-- ==== Sys2Proof/Machine/Issue.lean ====
section
/-! DEFINITION. Issuing a bundle (R52 to R64, R375): the fetch checks, the checks of its slots, its effects in order, what issues
next; a core's turn of a cycle, the agenda, and how an instruction is put where the next step fetches. -/

namespace Sys2Proof.Machine

/-- Goes on from an outcome that is a state. -/
def bindOut (o : Host.Outcome State Fault Refusal) (f : State → Host.Outcome State Fault Refusal) :
    Host.Outcome State Fault Refusal :=
  match o with
  | .next s => f s
  | .fault r => .fault r
  | .refused r => .refused r

/-! ### The bundle next to issue -/

/-- The machine as an operation of context `k` in slot `n` finds it; `base` is the bundle's first issue number. -/
def atSlot (k : Fin 1024) (base : Nat) (ph : Phase) (n : Fin 8) (s : State) : State :=
  { s with cur := k, slot := n, seq := base + n.val, phase := ph }

/-- The bundle at a context's program counter; `none` when no bundle of the section starts there (R131). -/
def bundleAt (s : State) (k : Fin 1024) : Option (Except Reject Bundle) :=
  let c := coreOf k
  let pc := (ctxAt s k).arch.pc.toNat
  if bundleStart s c pc then some (decodeBundle (syllablesFrom s c pc)) else none

/-- TARGET (R371): no bundle starts at the target that was reached from the bundle issued last. -/
def targetFault (s : State) (k : Fin 1024) : FaultRec :=
  mkFault 0x0A 0 none (ctxAt s k).lastBun (ctxAt s k).arch.pc 0

/-- ILLEGAL (R371, R375): the header, or a slot's syllable. -/
def illegalFault (s : State) (k : Fin 1024) : Reject → FaultRec
  | .header => mkFault 0x02 0 none (BitVec.ofNat 64 (syllableAt s (coreOf k) (ctxAt s k).arch.pc.toNat)) 0 0
  | .slot n w =>
    mkFault 0x02 (1 + n.val) (some n) (BitVec.ofNat 64 (syllableAt s (coreOf k) (ctxAt s k).arch.pc.toNat)) (BitVec.ofNat 64 w) 0

/-! ### Checks and effects (R375, R60) -/

/-- The checks of a bundle's operations, in slot order; nothing is changed but the list of what they ask for. -/
def checkOps (k : Fin 1024) (base : Nat) : List (Fin 8 × Instr) → State → Host.Outcome State Fault Refusal
  | [], s => .next s
  | (n, i) :: r, s => bindOut (exec i (atSlot k base .check n s)) (checkOps k base r)

/-- What a bundle's operations ask for; the operations whose check does not answer count nothing here. -/
def probesOf (s : State) (k : Fin 1024) (ops : List (Fin 8 × Instr)) : List Probe :=
  match checkOps k s.seq ops { s with probes := [] } with
  | .next s => s.probes
  | .fault _ => []
  | .refused _ => []

/-- Slot stores, which come after the other accesses of their bundle (R64, R281). -/
def isSlotStore : Instr → Bool
  | .stB _ _ _ _ => true
  | .stH _ _ _ _ => true
  | .stW _ _ _ _ => true
  | .stD _ _ _ _ => true
  | .vst _ _ _ _ => true
  | .vscat _ _ _ _ _ => true
  | _ => false

/-- Operations that end what the context is doing, after every other slot of their bundle (R133 to R135). -/
def isLast : Instr → Bool
  | .trap _ => true
  | .eret _ _ => true
  | .halt _ _ => true
  | _ => false

/-- The order in which a bundle's operations take effect: slot stores after the other accesses, then the M slot, which reads tiles as
they stand at the end of the cycle (R172), then an operation that leaves the program or the handler. -/
def effectOrder (ops : List (Fin 8 × Instr)) : List (Fin 8 × Instr) :=
  let m (q : Fin 8 × Instr) : Bool := q.1 == 3
  let most := ops.filter fun q => !m q && !isLast q.2
  most.filter (fun q => !isSlotStore q.2) ++ most.filter (fun q => isSlotStore q.2) ++ ops.filter m ++
    ops.filter fun q => !m q && isLast q.2

/-- The effects of a bundle's operations. -/
def effectOps (k : Fin 1024) (base : Nat) : List (Fin 8 × Instr) → State → Host.Outcome State Fault Refusal
  | [], s => .next s
  | (n, i) :: r, s => bindOut (exec i (atSlot k base .effect n s)) (effectOps k base r)

/-- A bundle of several operations, or of one with `CAIRN`: all checks first, then the shadow copy, then the effects. -/
def runMany (k : Fin 1024) (b : Bundle) (s : State) : Host.Outcome State Fault Refusal :=
  let base := s.seq
  bindOut (checkOps k base b.ops { s with probes := [] }) fun s =>
    let ps := s.probes
    let s := issue ps id { s with probes := [], cur := k }
    if s.flow = .issued then effectOps k base (effectOrder b.ops) (if b.cairn then takeCairn s else s) else .next s

/-- A decoded bundle of context `k`. One operation alone is one `exec`. -/
def runBundle (k : Fin 1024) (b : Bundle) (s : State) : Host.Outcome State Fault Refusal :=
  match b.ops, b.cairn with
  | [(n, i)], false => exec i (atSlot k s.seq .whole n s)
  | [(_, .nop c)], _ => exec (.nop c) (atSlot k s.seq .whole 0 s)
  | _, _ => runMany k b s

/-! ### What issues next (R24, R61, R63) -/

/-- The context after a bundle that issued: `old` is how it stood before, `next` the index after the bundle. The schedule clock
advances; a pending transfer takes place after its second delay bundle; else loops are tested. -/
def advance (k : Fin 1024) (old : Arch) (next : Word) (s : State) : State :=
  modCtx s k fun c =>
    let a := { c.arch with sched := c.arch.sched + 1 }
    let c := { c with standing := none }
    match s.flow with
    | .jumped t => { c with arch := { a with pc := t }, lastBun := old.pc }
    | .waiting => c
    | .diverted => c
    | .issued =>
      match old.xfer with
      | some x =>
        if x.left ≤ 1 then { c with arch := { a with pc := x.target, xfer := none }, lastBun := x.origin }
        else { c with arch := { a with pc := next, xfer := some { x with left := x.left - 1 } }, lastBun := old.pc }
      | none =>
        if a.xfer.isSome then { c with arch := { a with pc := next }, lastBun := old.pc }
        else
          let n := loopNext next a.loops
          { c with arch := { a with pc := n.1, loops := n.2 }, lastBun := old.pc }

/-- What follows a bundle's operations: the width used, the counts, and the next bundle. -/
def finishBundle (k : Fin 1024) (old : Arch) (next : Word) (base : Nat) (s : State) : State :=
  let s := { s with phase := .whole, probes := [], seq := base + 8 }
  match s.flow with
  | .waiting => s
  | .diverted => useWidth s k
  | .issued => earn (countEvent (useWidth (advance k old next s) k) (coreOf k) 0x0001 1) (coreOf k)
  | .jumped _ => earn (countEvent (useWidth (advance k old next s) k) (coreOf k) 0x0001 1) (coreOf k)

/-- While its core rolls back, a bundle that would set the repeat flag does not issue: its context stops there (R398). -/
def stopsRollback (s : State) (k : Fin 1024) (o : Host.Outcome State Fault Refusal) : Bool :=
  (coreAt s (coreOf k)).rolling.isSome && (match o with
    | .next t => (ctxAt t k).repeatFlag
    | .fault _ => false
    | .refused _ => false)

/-- The bundle at a context's program counter issues, or its fault is taken. -/
def issueNext (k : Fin 1024) (s : State) : Host.Outcome State Fault Refusal :=
  let a := (ctxAt s k).arch
  let next := BitVec.ofNat 64 (afterBundle s (coreOf k) a.pc.toNat)
  let base := s.seq
  match bundleAt s k with
  | none => .next (finishBundle k a next base (trapEnter k (targetFault s k) a.pc s))
  | some (.error e) => .next (finishBundle k a next base (trapEnter k (illegalFault s k e) a.pc s))
  | some (.ok b) =>
    let o := runBundle k b s
    if stopsRollback s k o then .next (rollStop s k)
    else bindOut o fun s => .next (finishBundle k a next base s)

/-- What a selected context does: it enters its handler for a fault that stands (R375, R377, R379), or issues. -/
def runContext (k : Fin 1024) (s : State) : Host.Outcome State Fault Refusal :=
  let c := ctxAt s k
  if faultStands c then .next (useWidth (takeFault k s) k)
  else
    match standingFault c with
    | some f => .next (useWidth (trapEnter k f c.arch.pc s) k)
    | none => issueNext k s

/-! ### A core's turn -/

/-- The fault of the bundle next to issue (R375). -/
def bundleCheck (s : State) (k : Fin 1024) : Option FaultRec :=
  match bundleAt s k with
  | none => some (targetFault s k)
  | some (.error e) => some (illegalFault s k e)
  | some (.ok b) => bundleFault { s with cur := k } (probesOf s k b.ops)

/-- What the bundle next to issue waits for. -/
def bundleNeeds (s : State) (k : Fin 1024) : List Wait :=
  match bundleAt s k with
  | some (.ok b) => bundleWaits (probesOf s k b.ops)
  | _ => []

/-- Whether the bundle next to issue of a context is to be checked: it has come to it, and no fault of it is known; one that waits is
checked again when a ring fails that it waits on (R375, R432). -/
def checksBundle (s : State) (k : Fin 1024) : Bool :=
  let c := ctxAt s k
  decide (c.run = .started) && !frozen s k && rollReady s k && !mustEnter c && !retracting s k && !asking s k && (c.sync.isNone || c.arch.hm) &&
    (c.waits.isEmpty || c.waits.any (ringFailed s k))

/-- The bundle that has become next to issue is checked (R375): its fault stands from this cycle on; without one, where a condition is not
met, the context waits from this cycle on (R31, R298). -/
def lookAhead (s : State) (k : Fin 1024) : State :=
  if checksBundle s k then
    match bundleCheck s k with
    | some f => modCtx s k fun c => { c with standing := some (c.arch.pc, f) }
    | none =>
      let ws := bundleNeeds s k
      if waitsMet { s with cur := k } k [] [] ws then s else modCtx s k fun c => { c with waits := ws }
  else s

/-- The words that a context's next fetch reads are read, and those with an uncorrectable error fetched again (R392). -/
def readBundle (s : State) (k : Fin 1024) : State :=
  if s.bad.isEmpty || (ctxAt s k).run ≠ .started then s else refetch s (coreOf k) (ctxAt s k).arch.pc.toNat 16

/-- The contexts of a core come to their boundaries. -/
def prepare (s : State) (c : Fin 256) : State :=
  let ks := (List.finRange 4).map (ctxId c)
  ks.foldl lookAhead (ks.foldl readBundle (ks.foldl settleCtx s))

/-- A core's turn of a cycle (R32). -/
def coreTurn (c : Fin 256) (s : State) : Host.Outcome State Fault Refusal :=
  if coreRuns s c then
    let s := prepare s c
    if !coreRuns s c then .next s
    else
      match choose s c with
      | (.idle, s) => .next s
      | (.switch, s) => .next s
      | (.issues i, s) => runContext (ctxId c i) s
  else .next s

/-! ### Events -/

/-- Runs events in order. -/
def runActs : List Act → State → Host.Outcome State Fault Refusal
  | [], s => .next s
  | f :: r, s => bindOut (f s) (runActs r)

/-- After a core's turn comes the next core's; after the last the cycle ends, and what is due by itself happens. -/
def endTurn (s : State) : Host.Outcome State Fault Refusal :=
  if s.turn.val < 255 then .next { s with turn := s.turn + 1 }
  else
    let s := endCycle s
    if s.auto then bindOut (runActs (autoEvents s) s) fun s => .next (flushWant (runCellAdds s)) else .next s

/-- Whether an event writes a flag word that has been written in this cycle: it then waits for the next (R288). -/
def flagTaken (s : State) : Instr → Bool
  | .flag _ _ _ j a _ _ => s.flagged.contains (flagKey s j (Fin.ofNat 256 (a.toNat / 64)) (a.toNat % 64))
  | _ => false

/-- Whether an item of the agenda is due: before the first turn of a cycle, so after every access that the slots made in the cycle
before (R64). -/
def isDue (s : State) (d : Due) : Bool := s.turn == 0 && decide (d.cycle ≤ s.cycle) && !flagTaken s d.event

/-- The next event of the agenda that is due, taken off it. -/
def takeDue (s : State) : Option (Instr × State) :=
  match s.agenda.find? (isDue s) with
  | some d => some (d.event, { s with agenda := s.agenda.erase d })
  | none => none

/-- An event of the agenda happens; an operation of a bundle is no event, and does nothing there. -/
def happen (i : Instr) (s : State) : Host.Outcome State Fault Refusal :=
  if (encode i).isNone then bindOut (exec i s) fun s => .next (flushWant s) else .next s

/-! ### Placing one instruction -/

/-- The words of the instruction that a table word stands for; a word that decodes to none is a header of its own. -/
def wordsOf (nbits w : Nat) : List Nat :=
  if nbits = 32 then
    match firstDecoded (tableBundles w) with
    | some (ws, _) => ws
    | none => [w]
  else [w]

/-- The job of a program that is placed by hand: one context, context 0. -/
def placedJob : Job :=
  { id := 1, phase := .running, jpri := 0, slice := 0, sppages := 0, pooltab := 0, snapbase := 0, root := 0, image := 0,
    notify := 0, answer := none, recs := [⟨0, 0, 0, 0, Vector.replicate 8 0⟩],
    pools := Vector.replicate 64 ⟨0, 0, 0, 0, 0, 0, true, 0, 0, 0⟩, domains := [], parArrived := 0, parReleased := 0 }

/-- Puts the words of a bundle at the start of the code section of core 0, and context 0 there, so that the next step issues
them. -/
def placeBundle (ws : List Nat) (s : State) : State :=
  let k : Fin 1024 := 0
  let s := { s with
    turn := 0, agenda := [], jobs := [placedJob],
    mem := memWrite s.mem (codeKey 0 0) (ws.flatMap (leBytes 4)),
    bad := s.bad.filter fun w => !(decide (codeKey 0 0 ≤ w) && decide (w < codeKey 0 16)) }
  let s := modCore s 0 fun x =>
    { x with job := some placedJob.id, codeLen := ws.length, retired := false, rolling := none, busyUntil := 0, holder := none,
             last := none }
  let s := ([1, 2, 3] : List (Fin 1024)).foldl (fun s j => modCtx s j fun c => { c with run := .unstarted }) s
  modCtx s k fun c =>
    { c with run := .started, flight := [], xops := [], deferred := [], waits := [], sync := none, standing := none,
             arch := { c.arch with pc := 0, xfer := none, loops := [], tsk := { c.arch.tsk with retr := false, apend := false } } }

end Sys2Proof.Machine
end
####
- [Description of the task]:
Nothing but the lines above from the one containing "order, what issues" through the one containing "def atSlot (k" should appear in the answer, each repeated exactly.

- [Reply]:
/-! DEFINITION. Issuing a bundle (R52 to R64, R375): the fetch checks, the checks of its slots, its effects in order, what issues
next; a core's turn of a cycle, the agenda, and how an instruction is put where the next step fetches. -/

namespace Sys2Proof.Machine

/-- Goes on from an outcome that is a state. -/
def bindOut (o : Host.Outcome State Fault Refusal) (f : State → Host.Outcome State Fault Refusal) :
    Host.Outcome State Fault Refusal :=
  match o with
  | .next s => f s
  | .fault r => .fault r
  | .refused r => .refused r

/-! ### The bundle next to issue -/

/-- The machine as an operation of context `k` in slot `n` finds it; `base` is the bundle's first issue number. -/
def atSlot (k : Fin 1024) (base : Nat) (ph : Phase) (n : Fin 8) (s : State) : State :=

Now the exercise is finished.